I have a question... I was supposed to cover a co worker’s shift Friday that just passed. She put it in the swap book & I decided to take the shift. Before I left work that day(Thursday)I made my ETL manager sign it so it can be put into the system. That way the next day I can come to work w/no issues. Now I checked the Kronos app to see if HR put it in & it wasn’t there. This was Friday morning. Her shift started @ 8am & when I checked it was 6:30am. I decided not to go in because if it’s not in the system then I won’t be able to clock in nor would my TM numbers work. Now another co-worker said I could be held responsible just a little bit because I knew I was suppose to go in but didn’t & being that we’re so short staffed, she said I was most likely needed.
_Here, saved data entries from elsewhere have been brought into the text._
-- ==== Sys2Proof/Machine/Pages.lean ====
section
/-! DEFINITION. Pages (R98, R332 to R347): invalidation, moves and their commit, the barrow, and the installing of
weights in tier F. -/

namespace Sys2Proof.Machine

/-! ## Invalidation (R98, R331) -/

/-- Discards what the tiles of a context cache of the translations of a virtual range. -/
def State.invalidateRange (s : State) (c va n : Nat) : State :=
  (s.tilesOf c).foldl (fun (s : State) t =>
    s.setTile t ((s.tile t).dropEntries (fun e =>
      va / 16384 < e.base + 2 ^ (pageBits (field e.entry 57 2) - 14) && e.base < (va + n + 16383) / 16384))) s

def execInvalidate (r : Request) (s : State) : Host.Outcome State Fault Refusal :=
  let c := r.ctx.toNat
  runOnContext 0x0A r Context.live (fun _ s =>
    let va := (r.word 1).toNat; let k := (r.word 2).toNat
    if 2 ^ 52 ≤ va || 3 < k then s.answer 1
    else
      let n := 2 ^ pageBits k
      (s.invalidateRange c (va / n * n) n).answer 0) s

/-! ## Pins (R334) -/

/-- Context tiles of a context, on tiles or saved. -/
def State.tileStates (s : State) (c : Nat) : List TileCtx :=
  (List.range (4 * (s.ctx c).width)).map (fun ct => s.tcAt c ct)

/-- Whether two ranges of bytes, by first byte and length, meet. -/
def meets (a b : Nat × Nat) : Bool := a.1 < b.1 + b.2 && b.1 < a.1 + a.2

/-- Whether an entry is inside a chunk for which it holds a translation of a range of frames (R98, R334). -/
def Entry.pins (e : Entry) (pa n : Nat) : Bool := e.st = .running && e.prog.xlat.any (fun x => meets (frameOf x.2) (pa, n))

/-- Whether an install that has been accepted pins a range of frames: those of its source, or its target. -/
def Install.pins (i : Install) (pa n : Nat) : Bool :=
  i.code.isNone && (i.frames.any (meets (pa, n)) || meets (i.dstPa, 0x200000) (pa, n))

/-- Whether a range-table entry covers a page in a range of frames. -/
def RangeEntry.pins (e : RangeEntry) (pa n : Nat) : Bool :=
  let run := [(pa / 64, (pa + n - 1) / 64)]
  runsMeet e.rd run || runsMeet e.wr run || e.frames.any (meets (pa, n))

/-- Whether a command of a tile is inside a chunk for which it holds a translation of a range of frames. -/
def TileCtx.chunkPins (m : TileCtx) (pa n : Nat) : Bool := [0, 1, 2].any (fun q => (m.queue q).entries.any (fun e => e.pins pa n))

/-- Whether a range of frames is pinned: by a range-table entry, a chunk that is under way, an install's source, or an install's
target. -/
def State.pinned (s : State) (c pa n : Nat) : Bool :=
  (s.tileStates c).any (fun m => m.ranges.any (fun e => e.pins pa n)) ||
    (s.tilesOf c).any (fun t => (s.tc t).chunkPins pa n) ||
    s.ctxs.any (fun p => p.2.installs.any (fun i => i.pins pa n))

/-! ## Moves (R336 to R339) -/

/-- A page of a move as it stands: its leaf. -/
def State.pageLeaf (s : State) (c va : Nat) : Option Leaf :=
  match s.walk c va with
  | .ok l => some l
  | .error _ => none

/-- Whether every page of a move is free of pins. -/
def State.movable (s : State) (c : Nat) (m : PageMove) : Bool :=
  m.pages.all (fun p => match s.pageLeaf c p.1 with
    | some l => !s.pinned c l.base (2 ^ l.size)
    | none => true)

/-- Changes the first move that a test picks. -/
def mapFirst {α : Type} (p : α → Bool) (f : α → α) : List α → List α
  | [] => []
  | x :: r => if p x then f x :: r else x :: mapFirst p f r

/-- A move of pages is accepted: it waits for its pins. -/
def State.addMove (s : State) (c : Nat) (m : PageMove) : State :=
  (s.modCtx c (fun x => { x with moves := x.moves ++ [m] })).later (.moveStart c)
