/-! ## Boot, reset and power (R84, R346, R384 to R386) -/

/-- Whether a stored record passes its check at boot: its bytes are whole, and it is signed by the vendor key (record 1) or by the
operator key of a record 1 that passes. -/
def Device.recordPasses (d : Device) (bad : List Nat) (id : Nat) (x : Stored) : Bool :=
  let root : List Byte := match SMap.find? d.store 1 with
    | some k => if !bad.contains 1 && signatureOk Config.vendorKey k.digest k.signature then k.payload else []
    | none => []
  if id = 1 then !bad.contains 1 && signatureOk Config.vendorKey x.digest x.signature
  else !bad.contains id && root ≠ [] && signatureOk root x.digest x.signature

/-- The payload of a record that passes its check at boot. -/
def Device.recordInForce (d : Device) (bad : List Nat) (id : Nat) : Option (List Byte) :=
  (SMap.find? d.store id).bind (fun x => if d.recordPasses bad id x then some x.payload else none)

/-- The settings that the stored records which pass their check at boot give; defaults for the others. -/
def Device.settingsFrom (d : Device) (bad : List Nat) : Settings :=
  let v (id k default : Nat) : Nat :=
    match d.recordInForce bad id with
    | some p => Config.payloadValue id p k
    | none => default
  { staging := v 0x10 0 Config.stagingDefault, grace := v 0x11 0 Config.graceDefault, gate := v 0x12 0 Config.gateDefault,
    leaseIdle := v 0x13 0 Config.leaseIdleDefault, promote := v 0x14 0 Config.promoteDefault,
    demote := v 0x14 1 Config.demoteDefault, perEpoch := v 0x14 2 Config.perEpochDefault,
    powerCap := v 0x16 0 (if d.module then 2750 else 2400), operatorKey := (d.recordInForce bad 1).getD [] }

/-- The expanders' ranges of tier P: upward in enumeration order, each at a multiple of 512 MiB (R384). -/
def placeExpanders : Nat → List Nat → List (Nat × Nat)
  | _, [] => []
  | base, n :: r => (base, n) :: placeExpanders ((base + n + 0x1FFFFFFF) / 0x20000000 * 0x20000000) r

/-- The ports toward the chips that boot found, at most four for a chip: those that the mask leaves and that have a peer; a peer that
the findings do not name is reached by its own ports (R353). -/
def chipTable (peers : List (Nat × Word)) (found : List (Word × List Nat)) : List (Word × List Nat) :=
  let direct := ((peers.map (·.2)).eraseDups.filter (fun w => !found.any (fun p => p.1 = w))).map (fun w =>
    (w, (peers.filter (fun p => p.2 = w)).map (·.1)))
  (found ++ direct).map (fun p => (p.1, (p.2.filter (fun q => peers.any (fun x => x.1 = q))).take 4))
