-- ==== Sys2Proof/Certificates/Slice0/Obligations.lean ====
section
/-! DEFINITION. The statements for the provers. Each names the rules of the manual that it formalises; where a value or a
behaviour is the model's own choice its log entry is named. -/

section Statements

open Sys2Proof Sys2Proof.Machine Sys2Proof.Claims

/-! ## Encoding and the step -/

/-- R51 to R65, R379 (derived): decoding the encoding of a well-formed instruction gives the instruction back, for every
constructor that has an encoding and every operand value it admits. -/
def Obligations.DecodeOfEncode : Prop :=
  ∀ (i : Instr) (n w : Nat), i.wf = true → encode i = some (n, w) → decodeTableWord n w = some i

/-- Words written out from the encodings of R50, R57, R58, R62, R65, R114, R115, R131, R152, R199, R222 and R379 decode to what they
stand for: hart words (one with its literal word), a command word and a request word. -/
def Obligations.DecodeWords : Prop :=
  decodeTableWord 32 0x0000328B = some (.qstatQ 5 0) ∧
  decodeTableWord 32 0x1600328B = some (.qstatDq 5 3) ∧
  decodeTableWord 32 0x000542FB = some (.barrArrive 5 10) ∧
  decodeTableWord 32 0x060022FB = some (.tlRead 5 0) ∧
  decodeTableWord 32 0x0406207B = some (.tlWait 0 12) ∧
  decodeTableWord 32 0x0800507B = some .tret ∧
  decodeTableWord 32 0x00000073 = some (.baseInstruction .ecall) ∧
  decodeTableWord 32 0x00100073 = some .ebreak ∧
  decodeTableWord 32 0x00C58533 = some (.baseInstruction (.alu .add 10 11 12)) ∧
  decodeTableWord 32 0x3FC000DB = some (.fimmS 1 0x3FC00) ∧
  decodeTableWord 64 0x3DCCCCCD0000117B = some (.flitS 2 0x3DCCCCCD) ∧
  decodeTableWord 32 0x02C5850B = some (.qput 10 1 11 12) ∧
  decodeTableWord 32 0x68C5F52B = some (.maAddb 10 11 12 13) ∧
  decodeTableWord 256 0x5000000000000000000000000000000060000000009000121 = some (.fdGather
    { a := true, u := false, t := false, sub := 0, fmt := 9, md := 0, hmask := 0, cmask := 0, opnd := 6, patch := 5 }) ∧
  decodeTableWord 512 0x10000000900000304 = some (.launch { ctx := 3, rsv := 0, tag := 9, args := 1 })

/-- R18, R20, R51, R129, R226, R377, R378 (derived; that what happens next is listed in the state is the model's choice, log entry 11): a
step of a hart that runs is `exec` of the instruction that the word at its pc decodes to, and of one that waits of the row that ends its
wait; a pending command-fault trap comes first. A step of an event that happens next is `exec` of that row. An engine completes what is
finished, else runs `exec` of what the word at the head of its stream decodes to; by the agenda it may also start its next command only, go
on with one that it has started, or read or write one word of such a one before its other accesses (R100); so may one word of a landing, of
a put, of a get or of its reply come before the others. The rings take turns: the next one that can start a request runs `exec` of it.
Besides `exec` the step takes the move off the agenda and makes the agent the one that acts. -/
def Obligations.StepRunsTheDecodedInstruction : Prop :=
  (∀ (s s0 : State) (h : HartId), Acts s (if h.move then .move h.tile else .main h.tile) s0 →
    (s0.tile h.tile).owner.isSome = true → (s0.ctx (s0.ctxOf h.tile)).st = .running →
    ((s0.hart h).run = .running → (s0.hart h).trapReady = false → (s0.hart h).pc.toNat < Config.imemBytes →
      step s = exec (refine s0 h (s0.fetchWord h) (decodeHart (s0.fetchWord h)
        ((s0.modHart h (fun x => { x with pc := x.pc + 4 })).fetchWord h))) s0) ∧
    (∀ w i, (s0.hart h).run = .waiting w → (s0.hart h).trapReady = false → w.row = some i → step s = exec i s0) ∧
    ((s0.hart h).run = .running ∨ (∃ w, (s0.hart h).run = .waiting w ∧ w.begun = false) → (s0.hart h).trapReady = true →
      step s = exec .commandFaultTrap s0)) ∧
  (∀ (s : State) (i : Instr) (r : List Move), s.agenda = .event i :: r → step s = exec i { s with agenda := r }) ∧
  (∀ (s s0 : State) (t : Nat), Acts s (.slicer t) s0 → step s = exec .slicerTake s0) ∧
  (∀ (s s0 : State) (g : Agent) (t q : Nat) (a : Bool) (e : Entry) (i : Instr),
    (g, q, a) ∈ ([(.addr t, 0, true), (.compute t, 0, false), (.copy t, 1, false), (.msg t, 2, false)] :
      List (Agent × Nat × Bool)) → Acts s g s0 →
    ((s0.queue t q).finished q a = some e → step s = exec (.commandComplete t (BitVec.ofNat 2 q) e.seq) s0) ∧
    ((s0.queue t q).finished q a = none → (s0.queue t q).head q a = some e → decodeCommand e.w = some i →
      step s = exec (if q = 1 then copyRow s0 t e i else i) s0)) ∧
  (∀ (s : State) (r : List Move) (g : Agent) (t q seq va : Nat) (a : Bool) (e : Entry) (i : Instr),
    (g, q, a) ∈ ([(.addr t, 0, true), (.compute t, 0, false), (.copy t, 1, false), (.msg t, 2, false)] :
      List (Agent × Nat × Bool)) →
    let s0 := { s with agenda := r, cur := g }
    (s.agenda = .start g :: r → (s.queue t q).working q a (some { seq := 0, only := true }) = some e → decodeCommand e.w = some i →
      step s = exec i { s0 with pick := some { seq := 0, only := true } }) ∧
    (s.agenda = .finish g seq :: r → (s.queue t q).working q a (some { seq := seq }) = some e → decodeCommand e.w = some i →
      step s = if q = 1 then exec (copyRow s0 t e i) s0 else exec i { s0 with pick := some { seq := seq } }) ∧
    (s.agenda = .writeWord g seq va :: r → (s.queue t q).working q a (some { seq := seq, word := some (va / 8) }) = some e →
      decodeCommand e.w = some i → step s = exec i { s0 with pick := some { seq := seq, word := some (va / 8) } }) ∧
    (s.agenda = .readWord g seq va :: r → step s = .next (s0.earlyRead seq va))) ∧
  (∀ (s : State) (r : List Move) (c n va : Nat) (p : RemotePut) (g : RemoteGet) (y : GetReply),
    let s0 := { s with agenda := r }
    (s.agenda = .landWord c n :: r → step s = .next (s0.landNext c n)) ∧
    (s.agenda = .putWord p va :: r → step s = .next (s0.putWord p va)) ∧
    (s.agenda = .getWord g va :: r → step s = .next (s0.getWord g va)) ∧
    (s.agenda = .replyWord y va :: r → step s = .next (s0.replyWord y va))) ∧
  (∀ (s s0 : State) (m n : Nat) (i : Instr), Acts s (.ring m) s0 → s0.dev.ready = true → s0.dev.power ≠ .d3hot →
    ((List.range 16).map (fun i => (s0.dev.turn + 1 + i) % 16)).find? s0.ringReady = some n →
    decodeRequest (s0.ringWord n) = some i →
    step s = exec i { s0 with cur := .ring n, dev := { s0.dev with turn := n } })
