-- ==== Sys2Proof/Laws/State.lean ====
section
/-! SUPPORT. Laws of the state: what each update leaves alone, and reading after writing. -/

namespace Sys2Proof.Machine

/-! ### `setTile` -/

@[simp] theorem State.setTile_cur (s : State) (t : Nat) (x : Tile) : (s.setTile t x).cur = s.cur := rfl
@[simp] theorem State.setTile_agenda (s : State) (t : Nat) (x : Tile) : (s.setTile t x).agenda = s.agenda := rfl
@[simp] theorem State.setTile_pick (s : State) (t : Nat) (x : Tile) : (s.setTile t x).pick = s.pick := rfl
@[simp] theorem State.setTile_fresh (s : State) (t : Nat) (x : Tile) : (s.setTile t x).fresh = s.fresh := rfl
@[simp] theorem State.setTile_clk (s : State) (t : Nat) (x : Tile) : (s.setTile t x).clk = s.clk := rfl
@[simp] theorem State.setTile_mem (s : State) (t : Nat) (x : Tile) : (s.setTile t x).mem = s.mem := rfl
@[simp] theorem State.setTile_full (s : State) (t : Nat) (x : Tile) : (s.setTile t x).full = s.full := rfl
@[simp] theorem State.setTile_flips (s : State) (t : Nat) (x : Tile) : (s.setTile t x).flips = s.flips := rfl
@[simp] theorem State.setTile_banks (s : State) (t : Nat) (x : Tile) : (s.setTile t x).banks = s.banks := rfl
@[simp] theorem State.setTile_spares (s : State) (t : Nat) (x : Tile) : (s.setTile t x).spares = s.spares := rfl
@[simp] theorem State.setTile_held (s : State) (t : Nat) (x : Tile) : (s.setTile t x).held = s.held := rfl
@[simp] theorem State.setTile_watches (s : State) (t : Nat) (x : Tile) : (s.setTile t x).watches = s.watches := rfl
@[simp] theorem State.setTile_anvils (s : State) (t : Nat) (x : Tile) : (s.setTile t x).anvils = s.anvils := rfl
@[simp] theorem State.setTile_ctxs (s : State) (t : Nat) (x : Tile) : (s.setTile t x).ctxs = s.ctxs := rfl
@[simp] theorem State.setTile_links (s : State) (t : Nat) (x : Tile) : (s.setTile t x).links = s.links := rfl
@[simp] theorem State.setTile_routes (s : State) (t : Nat) (x : Tile) : (s.setTile t x).routes = s.routes := rfl
@[simp] theorem State.setTile_elevators (s : State) (t : Nat) (x : Tile) : (s.setTile t x).elevators = s.elevators := rfl
@[simp] theorem State.setTile_kept (s : State) (t : Nat) (x : Tile) : (s.setTile t x).kept = s.kept := rfl
@[simp] theorem State.setTile_stalled (s : State) (t : Nat) (x : Tile) : (s.setTile t x).stalled = s.stalled := rfl
@[simp] theorem State.setTile_resend (s : State) (t : Nat) (x : Tile) : (s.setTile t x).resend = s.resend := rfl
@[simp] theorem State.setTile_delivered (s : State) (t : Nat) (x : Tile) : (s.setTile t x).delivered = s.delivered := rfl
@[simp] theorem State.setTile_sent (s : State) (t : Nat) (x : Tile) : (s.setTile t x).sent = s.sent := rfl
@[simp] theorem State.setTile_heldPuts (s : State) (t : Nat) (x : Tile) : (s.setTile t x).heldPuts = s.heldPuts := rfl
@[simp] theorem State.setTile_putWords (s : State) (t : Nat) (x : Tile) : (s.setTile t x).putWords = s.putWords := rfl
@[simp] theorem State.setTile_getWords (s : State) (t : Nat) (x : Tile) : (s.setTile t x).getWords = s.getWords := rfl
@[simp] theorem State.setTile_rings (s : State) (t : Nat) (x : Tile) : (s.setTile t x).rings = s.rings := rfl
@[simp] theorem State.setTile_dev (s : State) (t : Nat) (x : Tile) : (s.setTile t x).dev = s.dev := rfl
Am I wrong for not going in to cover the shift even tho HR didn’t get a chance to put it in the system..?


----------



## seasonaldude (Sep 6, 2020)

AngieeG3 said:


> I have a question... I was supposed to cover a co worker’s shift Friday that just passed. She put it in the swap book & I decided to take the shift. Before I left work that day(Thursday)I made my ETL manager sign it so it can be put into the system. That way the next day I can come to work w/no issues. Now I checked the Kronos app to see if HR put it in & it wasn’t there. This was Friday morning. Her shift started @ 8am & when I checked it was 6:30am. I decided not to go in because if it’s not in the system then I won’t be able to clock in nor would my TM numbers work. Now another co-worker said I could be held responsible just a little bit because I knew I was suppose to go in but didn’t & being that we’re so short staffed, she said I was most likely needed. Am I wrong for not going in to cover the shift even tho HR didn’t get a chance to put it in the system..?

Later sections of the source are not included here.